Tessaract OCR software

Having just added a stub section about Tessaract, I'd like to suggest that Troy adds a few words about it. David Haslam 20:03, 9 January 2009 (UTC)

Zefania XML

A couple of days ago, there was a message from Wolfgang Schultz in the Sword dev mailing list which announced that he has removed all websites relating to Zefania XML. Certainly the link now goes to a "page under construction" message. David Haslam 19:25, 27 April 2009 (UTC)

The sourceforge repository for various modules is still available at [1]. The most recently uploaded module is the Zürcher Bibel, dated April 12, 2009. David Haslam 10:00, 15 May 2009 (UTC)
The admins for this sourceforge project are Tom Baccei and Mathieu Delarue. David Haslam 10:03, 15 May 2009 (UTC)
This repository is still active. Many more Zefania XML files have been uploaded since I last reported. David Haslam 16:14, 25 July 2009 (UTC)

PMD files?

Anyone know a way (short of obtaining and installing an old version of PageMaker) how to extract the text from a PMD file? David Haslam 09:13, 14 June 2009 (UTC)

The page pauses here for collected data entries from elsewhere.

-- ==== Sys2Proof/Certificates/Slice0/Obligations.lean ====
section
/-! DEFINITION. The statements about this model, for the provers; OBLIGATIONS.json lists them with the rules
they rest on. -/

open Sys2Proof Sys2Proof.Machine

/-! ### Codes -/

/-- Decoding what the encoder wrote gives the operation back, for every operand and in every condition that
selects its row (R125). -/
def Obligations.DecodeEncodeAgree : Prop :=
  ∀ (i : Instr) (cfg : Config) (c : Cond) (code : Code),
    i.WellFormed cfg = true → c.selects i = true → encode i = some code → decode c code = .ok i

/-- What the decoder reads is selected by the conditions it was given, and encodes to the same bits; a request
vector may hold more requests than the one read from it (R111, R125, R269). -/
def Obligations.EncodeDecodeAgree : Prop :=
  ∀ (c : Cond) (code : Code) (i : Instr), decode c code = .ok i →
    c.selects i = true ∧
      match code with
      | .hreq w _ _ => ∃ w' d p, encode i = some (.hreq w' d p) ∧ w' &&& w = w'
      | _ => encode i = some code

/-- Words written out from the rules' patterns (R101, R103 to R106, R111, R112, R115, R116, R282, R125). -/
def Obligations.SpecWordsDecode : Prop :=
  decode Cond.quiet (.slot 0b0110100101#10) = .ok (.slot 0xA5) ∧
  decode Cond.quiet (.lvl 0b00#2) = .ok .lvlNeutral ∧
  decode Cond.quiet (.lvl 0b01#2) = .ok .lvlHigh ∧
  decode Cond.quiet (.lvl 0b10#2) = .ok .lvlLow ∧
  decode Cond.quiet (.wbyte 0b01111110#8) = .ok .sentinel ∧
  decode Cond.quiet (.wbyte 0b01111101#8) = .ok .escape ∧
  decode { Cond.quiet with rxEsc := true } (.wbyte 0b01111110#8) = .ok (.literal 0x7E) ∧
  decode Cond.quiet (.wpairTx 0b0111110101111110#16) = .ok .escSentinel ∧
  decode Cond.quiet (.wpairTx 0b0111110101111101#16) = .ok .escEscape ∧
  decode Cond.quiet (.wpairRx 0b0111110101000001#16) = .ok (.escAny 0x41) ∧
  decode Cond.quiet (.hdr 0x010201FB8A#40 [0x48, 0x45, 0x4C, 0x4C, 0x4F]) =
    .ok (.data 1 2 1 0xFB 0x8A [0x48, 0x45, 0x4C, 0x4C, 0x4F]) ∧
  decode { Cond.quiet with ackMatched := true } (.hdr 0x020101FBFF#40 []) =
    .ok (.ack 2 1 1 0xFB 0xFF) ∧
  decode Cond.quiet (.hreq 0b0001#4 2 [0x41]) = .ok (.send 2 [0x41]) ∧
  decode Cond.quiet (.hreq 0b0010#4 0 []) = .ok .recv ∧
  decode Cond.quiet (.hrsp .send 0b011#3) = .ok .tooLong ∧
  decode Cond.quiet (.txst 0b010#3) = .ok .txstAwaitingAck ∧
  decode Cond.quiet (.rxst 0b10#2) = .ok .rxstDeliver ∧
  decode Cond.quiet (.dcause 0b111#3) = .ok .dcDuplicate ∧
  decode Cond.quiet (.txstep 0b1100#4) = .ok (.txHalted true) ∧
  decode Cond.quiet (.txstep 0b1001#4) = .ok (.txHalt .sending) ∧
  decode Cond.quiet (.txstep 0b0000#4) = .ok .txIdleWait ∧
  decode Cond.quiet (.rxstep 0b001#3) = .ok .rxdata

/-- Codes that are never produced or never occur are refused by name: level `11`, answers 4 to 7, a `TooLong`
that answers `RECV`, state codes 5 to 7, the all-zero request vector, a transmitted pair other than the two of
R105, ten intervals that are no slot. That the decoder refuses them is the model's choice (log entry 25). -/
def Obligations.ReservedCodesRefused : Prop :=
  ∀ c : Cond,
    decode c (.lvl 3) = .error .levelReserved ∧
    (∀ call (w : BitVec 3), 4 ≤ w.toNat → decode c (.hrsp call w) = .error .answerReserved) ∧
    decode c (.hrsp .recv 3) = .error .answerReserved ∧
    (∀ w : BitVec 3, 5 ≤ w.toNat → decode c (.txst w) = .error .txStateReserved) ∧
    (∀ w : BitVec 4, 5 ≤ w.toNat % 8 → decode c (.txstep w) = .error .txStateReserved) ∧
    (∀ d p, decode c (.hreq 0 d p) = .error .noRequest) ∧
    (∀ w : BitVec 16, w ≠ 0x7D7E → w ≠ 0x7D7D → decode c (.wpairTx w) = .error .notPair) ∧
    ∀ w : BitVec 10, w.toNat / 256 ≠ 1 → decode c (.slot w) = .error .notSlot

/-! ### The step -/

/-- A step runs the operation the decoder reads from the code whose turn it is: a code presented for single
execution, the requests on the port, RXP's and TXP's control words (R80, R125; log entry 7). What a step adds:
the presented code is used up, the request is taken from the port, the turn goes on. -/
def Obligations.StepRunsDecoded : Prop :=
  ∀ (s : State) (i : Instr), s.cfg.legal = true →
    (∀ o, s.opPort = some o → decodeTableWord o.nbits o.word = some i →
      step s = exec i { s with opPort := none }) ∧
    (s.opPort = none →
      (s.turn = .host → s.hReq ≠ 0 → decode s.cond (.hreq s.hReq s.hDst s.hPayload) = .ok i →
        step s = exec i (s.afterRequest i)) ∧
      (s.turn = .host → s.hReq = 0 → step s = .next { s with turn := .rxp }) ∧
      (s.turn = .rxp → decode s.cond (.rxstep (BitVec.ofBool s.shutdown ++ s.rxState.code)) = .ok i →
        step s = exec i { s with turn := .txp }) ∧
      (s.turn = .txp → decode s.cond (.txstep (BitVec.ofBool s.shutdown ++ s.txState.code)) = .ok i →
        step s = exec i { s with turn := .line }))

/-- The steps of one tick together do what R80 says of the tick: LINE, HOST's requests in their order, RXP,
TXP. -/
def Obligations.TickIsLineHostRxpTxp : Prop :=
  ∀ s : State, s.cfg.legal = true → s.opPort = none → s.turn = .line →
    Host.Core.run core s.stepsOfTick s = tick s

/-- Every step keeps the invariant, from every state that has it. -/
def Obligations.StepKeepsInvariant : Prop :=
  ∀ s t : State, EndpointInv s → step s = .next t → EndpointInv t

/-- The state right after reset has the invariant, under every legal configuration. -/
def Obligations.ResetHasInvariant : Prop :=
  EndpointInv State.reset ∧ ∀ c : Config, c.legal = true →
    State.boot c = .next (State.resetWith c) ∧ EndpointInv (State.resetWith c)

/-- The rules are total: from a state with the invariant every step goes on, whatever the LINE and the HOST
choose (R281, R295). -/
def Obligations.StepNeverStops : Prop :=
  ∀ s : State, EndpointInv s → ∃ t, step s = .next t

Anyone tried Create Adobe® PDF Online? This online service is only available to subscribers in the US & Canada. I live in the UK. David Haslam 09:33, 14 June 2009 (UTC)

Please discuss before reverting - the page is now become inaccurate

I see that 7 of my recent edits have been reverted by Osk. In future, please discuss before reverting - as the page is now become inaccurate. David Haslam 11:58, 24 July 2009 (UTC)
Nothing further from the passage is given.